When you reach the entries, transcribe each one exactly.

═════ DATA FOR REVIEW ═════

-- ==== Sys2Proof/Machine/Step.lean ====
section
/-! DEFINITION. One step (40_execution_cycle.md R62 to R64, R72, R75, R76). -/

namespace Sys2Proof.Machine

/-- One step. Halted and Faulted are inert (R76). Otherwise fetch, decode and execute; a word that is no instruction raises `UnknownOpcode` (R64). A pc outside Addr, which no reachable state has, has no word to fetch (log entry 4). -/
def step (s : State) : Host.Outcome State Fault Refusal :=
  if s.status.live then
    if s.pc ≤ addrMax then
      match s.fetch with
      | .ok i => exec i s
      | .error e => .next (s.fetchFailed e)
    else .fault .fetchOutsideAddr
  else .next s

/-- A state whose next step fetches and runs the instruction whose bits are `w`: its words, up to the longest instruction, stand at the pc, and an engine that had stopped is Running (log entries 8, 15, 16). -/
def State.withFetchWord (s : State) (nbits w : Nat) : State :=
  let t := s.revive
  { t with mem := t.mem.writeWords t.pc (tableWords nbits w) }

end Sys2Proof.Machine
end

═════

◆ **ANSWER SPACE**:
-- ==== Sys2Proof/Machine/Step.lean ====
section
/-! DEFINITION. One step (40_execution_cycle.md R62 to R64, R72, R75, R76). -/

namespace Sys2Proof.Machine

/-- One step. Halted and Faulted are inert (R76). Otherwise fetch, decode and execute; a word that is no instruction raises `UnknownOpcode` (R64). A pc outside Addr, which no reachable state has, has no word to fetch (log entry 4). -/
def step (s : State) : Host.Outcome State Fault Refusal :=
  if s.status.live then
    if s.pc ≤ addrMax then
      match s.fetch with
      | .ok i => exec i s
      | .error e => .next (s.fetchFailed e)
    else .fault .fetchOutsideAddr
  else .next s

/-- A state whose next step fetches and runs the instruction whose bits are `w`: its words, up to the longest instruction, stand at the pc, and an engine that had stopped is Running (log entries 8, 15, 16). -/
def State.withFetchWord (s : State) (nbits w : Nat) : State :=
  let t := s.revive
  { t with mem := t.mem.writeWords t.pc (tableWords nbits w) }

end Sys2Proof.Machine
end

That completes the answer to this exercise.